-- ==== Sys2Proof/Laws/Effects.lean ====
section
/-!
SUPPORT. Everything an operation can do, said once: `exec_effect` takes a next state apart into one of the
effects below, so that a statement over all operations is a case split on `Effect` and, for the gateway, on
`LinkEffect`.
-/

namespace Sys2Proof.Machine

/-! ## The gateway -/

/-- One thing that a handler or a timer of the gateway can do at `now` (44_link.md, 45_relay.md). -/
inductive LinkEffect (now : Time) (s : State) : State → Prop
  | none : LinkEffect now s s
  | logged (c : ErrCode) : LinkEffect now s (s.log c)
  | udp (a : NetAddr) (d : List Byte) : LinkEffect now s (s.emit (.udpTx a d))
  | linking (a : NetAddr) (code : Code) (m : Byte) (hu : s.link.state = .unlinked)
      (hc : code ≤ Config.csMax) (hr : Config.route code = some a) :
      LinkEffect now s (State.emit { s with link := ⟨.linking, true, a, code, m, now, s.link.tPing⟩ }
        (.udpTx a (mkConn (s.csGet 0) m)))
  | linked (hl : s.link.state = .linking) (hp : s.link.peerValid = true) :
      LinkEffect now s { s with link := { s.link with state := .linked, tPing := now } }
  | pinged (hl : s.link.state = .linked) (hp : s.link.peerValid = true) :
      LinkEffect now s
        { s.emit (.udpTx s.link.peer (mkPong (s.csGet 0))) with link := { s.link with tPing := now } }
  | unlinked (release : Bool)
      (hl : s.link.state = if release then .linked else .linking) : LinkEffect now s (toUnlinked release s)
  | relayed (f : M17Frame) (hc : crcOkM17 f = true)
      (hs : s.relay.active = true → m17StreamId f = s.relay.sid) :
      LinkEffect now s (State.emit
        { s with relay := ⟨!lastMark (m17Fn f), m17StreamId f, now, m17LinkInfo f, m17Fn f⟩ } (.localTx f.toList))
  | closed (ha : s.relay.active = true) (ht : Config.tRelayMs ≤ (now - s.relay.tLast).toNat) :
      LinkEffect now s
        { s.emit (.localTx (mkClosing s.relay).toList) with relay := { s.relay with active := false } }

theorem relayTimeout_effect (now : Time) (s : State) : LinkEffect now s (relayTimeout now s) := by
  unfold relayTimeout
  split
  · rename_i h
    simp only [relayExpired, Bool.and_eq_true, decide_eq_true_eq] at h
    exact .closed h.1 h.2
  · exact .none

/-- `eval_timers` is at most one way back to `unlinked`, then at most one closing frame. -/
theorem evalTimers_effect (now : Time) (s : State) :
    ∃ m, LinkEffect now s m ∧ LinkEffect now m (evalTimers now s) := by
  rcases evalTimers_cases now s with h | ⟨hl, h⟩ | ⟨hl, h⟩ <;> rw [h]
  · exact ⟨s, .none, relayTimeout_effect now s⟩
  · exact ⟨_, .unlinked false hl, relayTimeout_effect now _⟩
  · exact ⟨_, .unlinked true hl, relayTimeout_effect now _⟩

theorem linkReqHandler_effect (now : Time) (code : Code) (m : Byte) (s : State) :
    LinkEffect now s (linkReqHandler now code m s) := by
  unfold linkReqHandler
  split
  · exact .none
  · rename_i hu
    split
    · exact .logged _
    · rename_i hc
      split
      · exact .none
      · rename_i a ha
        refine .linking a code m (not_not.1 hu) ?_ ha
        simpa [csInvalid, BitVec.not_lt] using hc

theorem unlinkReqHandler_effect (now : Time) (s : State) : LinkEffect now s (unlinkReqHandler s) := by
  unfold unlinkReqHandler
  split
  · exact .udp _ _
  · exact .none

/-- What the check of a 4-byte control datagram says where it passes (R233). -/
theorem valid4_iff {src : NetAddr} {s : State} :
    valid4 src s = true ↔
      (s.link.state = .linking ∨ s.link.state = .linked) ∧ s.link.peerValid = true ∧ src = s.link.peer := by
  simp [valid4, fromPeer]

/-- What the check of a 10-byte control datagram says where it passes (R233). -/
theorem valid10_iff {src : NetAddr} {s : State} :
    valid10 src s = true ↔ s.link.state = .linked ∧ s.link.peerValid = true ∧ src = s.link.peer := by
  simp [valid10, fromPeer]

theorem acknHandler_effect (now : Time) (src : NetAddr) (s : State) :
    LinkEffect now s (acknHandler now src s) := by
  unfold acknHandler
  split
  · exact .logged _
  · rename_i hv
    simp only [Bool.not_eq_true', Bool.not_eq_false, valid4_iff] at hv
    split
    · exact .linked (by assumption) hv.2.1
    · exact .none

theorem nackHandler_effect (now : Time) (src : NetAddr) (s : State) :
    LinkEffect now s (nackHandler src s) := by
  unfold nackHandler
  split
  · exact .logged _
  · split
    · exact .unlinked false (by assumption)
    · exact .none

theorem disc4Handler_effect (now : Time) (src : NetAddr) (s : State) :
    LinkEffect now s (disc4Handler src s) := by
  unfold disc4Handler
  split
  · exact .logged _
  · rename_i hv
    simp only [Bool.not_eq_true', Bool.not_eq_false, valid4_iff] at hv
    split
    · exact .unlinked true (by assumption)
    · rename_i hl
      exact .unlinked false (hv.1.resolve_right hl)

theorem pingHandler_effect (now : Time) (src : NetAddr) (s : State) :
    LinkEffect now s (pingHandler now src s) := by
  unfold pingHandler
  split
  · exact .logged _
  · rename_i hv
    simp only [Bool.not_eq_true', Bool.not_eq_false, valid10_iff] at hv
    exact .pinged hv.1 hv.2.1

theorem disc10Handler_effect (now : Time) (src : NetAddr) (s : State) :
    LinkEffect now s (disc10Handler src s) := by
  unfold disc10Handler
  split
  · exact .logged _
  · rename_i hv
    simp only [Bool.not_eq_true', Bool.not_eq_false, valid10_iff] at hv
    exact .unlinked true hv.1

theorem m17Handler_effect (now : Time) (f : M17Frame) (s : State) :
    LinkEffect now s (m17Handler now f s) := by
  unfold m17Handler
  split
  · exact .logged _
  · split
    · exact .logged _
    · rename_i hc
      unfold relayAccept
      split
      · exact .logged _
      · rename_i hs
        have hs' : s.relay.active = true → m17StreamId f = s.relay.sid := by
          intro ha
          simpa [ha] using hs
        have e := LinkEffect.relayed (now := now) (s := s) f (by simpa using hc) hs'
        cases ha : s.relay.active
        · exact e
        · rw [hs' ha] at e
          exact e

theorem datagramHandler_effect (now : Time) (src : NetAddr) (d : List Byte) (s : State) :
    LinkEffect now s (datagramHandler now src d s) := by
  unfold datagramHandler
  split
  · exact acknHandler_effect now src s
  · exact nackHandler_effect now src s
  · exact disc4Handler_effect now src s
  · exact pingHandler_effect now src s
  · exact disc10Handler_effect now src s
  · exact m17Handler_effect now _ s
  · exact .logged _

====================

[PROBLEM STATEMENT]:
In your answer, include only the lines above starting at the line that holds "unfold relayAccept" and ending at the line that holds "have e := LinkEffect.relayed", copied exactly.

[OUTPUT FOR THIS EXERCISE]:
      unfold relayAccept
      split
      · exact .logged _
      · rename_i hs
        have hs' : s.relay.active = true → m17StreamId f = s.relay.sid := by
          intro ha
          simpa [ha] using hs
        have e := LinkEffect.relayed (now := now) (s := s) f (by simpa using hc) hs'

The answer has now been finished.